This is thus a sharp design.

Step 3: Check for discontinuity in running variable around cutpoint

Next we need to see if there was any manipulation in the rating or running variable—maybe lots of people bunched up around 75 because of how the test was graded (i.e. teachers wanted to get students into the program so they bumped people up from 70 to 76). We can do this a couple different ways. First, make a histogram of the running variable (test scores) and see if there are any big jumps around the threshold:

ggplot(aig_program, aes(x = test_score, fill = aig)) +
  geom_histogram(binwidth = 2, color = "white") + 
  geom_vline(xintercept = 75) + 
  labs(x = "AIG test score", y = "Count")

Here it looks like there might be a jump around the cutoff—there’s a visible difference between the height of the bars right before and right after the 75-point threshold. But is that difference statistically significant? To test that, we can do a McCrary density test (explained on pp. 185-86 of Causal Inference: The Mixtape). This puts data into bins like a histogram, and then plots the averages and confidence intervals of those bins. If the confidence intervals of the density lines don’t overlap, then there’s likely something systematically wrong with how the test was scored (i.e. too many people getting 76 vs 74). If the confidence intervals overlap, there’s not any significant difference around the threshold and we’re fine.

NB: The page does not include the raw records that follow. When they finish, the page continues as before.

-- ==== Sys2Proof/Config.lean ====
section
/-! DEFINITION. What the platform fixes before the block runs (the parameter types of spec/00_scope.md R6, with the fixed
figures of R5) and the free values: opaque constants with no body, so that no proof can rest on one. -/

namespace Sys2Proof

/-- `N_VOICES` (R5). -/
abbrev Config.nVoices : Nat := 32

/-- `N_REGIONS` (R5). -/
abbrev Config.nRegions : Nat := 4

/-- `K_SHIFT`, 0 or 2 (R6, R191): the right shift of a coefficient before it enters the filter. -/
inductive KShift where
  | none
  | two
deriving DecidableEq, Repr, Inhabited

/-- `ACCUM_MASK` (R6): the full 32-bit mask or the 31-bit one. -/
inductive AccumWidth where
  | full32
  | low31
deriving DecidableEq, Repr

/-- `ULAW_TABLE` (R6, R176, R177): the default G.711 expansion, or another table of 256 signed 16-bit entries. -/
inductive UlawTable where
  | g711
  | entries (t : Vector Sample 256)
deriving DecidableEq, Repr

/-- `VOLSCALE` (R6, R213): the default law of R214, or another law, of which nothing is known but R215. -/
inductive VolLaw where
  | linear16
  | other
deriving DecidableEq, Repr

/-- `INTERP_MODE` (R6, R179): `linear` is the only admitted value, so no other one can be written down. -/
inductive InterpMode where
  | linear
deriving DecidableEq, Repr

/-- The parameters of the step relation but for the sample regions (R6). No event changes them (R262). -/
structure Params where
  masterClock : Nat
  accumWidth : AccumWidth
  bigEndian : Bool
  ulaw : UlawTable
  kShift : KShift
  volLaw : VolLaw
  interpMode : InterpMode
deriving DecidableEq, Repr

/-- The value of the OPEN parameter `K_SHIFT` on a block just constructed (R6, R191; log entry 4). -/
opaque Config.kShift : KShift

/-- One less than the platform's `MASTER_CLOCK`, which R6 says is a positive integer (log entry 4). -/
opaque Config.masterClockPred : Nat

/-- The byte an out-of-range `RegionRead8` returns, one for each draw (R44; log entry 6). -/
opaque Config.freeByte : Nat → Byte

/-- The signed 16-bit value an out-of-range `RegionRead16` returns, one for each draw (R45; log entry 6). -/
opaque Config.freeSample : Nat → Sample

/-- What a tap holds after a filter value left 32 bits signed, one for each draw (R199; log entry 6). -/
opaque Config.freeTap : Nat → Word

/-- The sample returned when a filter value left 32 bits signed, one for each draw (R199; log entry 6). -/
opaque Config.freeLevel : Nat → Int

/-- A volume law other than the default, at the arguments where R215 fixes no result (log entry 8). -/
opaque Config.freeVolume : Int → Half → Int

end Sys2Proof
end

# The syntax for rdplotdensity is kinda wonky here. You have to specify rdd,
# which calculates the binned density of your running variable (and you have to
# give it the cutpoint as c = whatever), and then you have to specify x, which
# is the variable that goes on the x axis. In this case (and all cases?) it's
# the same variable, but this function makes you specify it twice for whatever
# reason. The type argument tells the plot to show both points and
# lines---without it, it'll only show lines
#
# Also, notice this aig_program$test_score syntax. This is one way for R to
# access columns in data frames---it means "use the test_score column in the
# aig_program data frame". The general syntax for it is data_frame$column_name
#
# Finally, notice how I assigned the output of rdplotdensity to a variable named
# test_density. In theory, this should make it show nothing---all the output
# should go to that object. Because of a bug in rdplotdensity, though, it will
# show a plot automatically even if assigning it to a variable. If we don't
# assign it to a variable you'll see two identical plots when knitting, which is
# annoying. So we save it as a variable to hide the ouput, but get the output
# for a single plot anyway. Ugh.
test_density <- rdplotdensity(rdd = rddensity(aig_program$test_score, c = 75), 
                              X = aig_program$test_score, 
                              type = "both")  # This adds both points and lines

Based on this plot, there’s no significant difference in the distribution of test scores around the cutpoint. We’re good.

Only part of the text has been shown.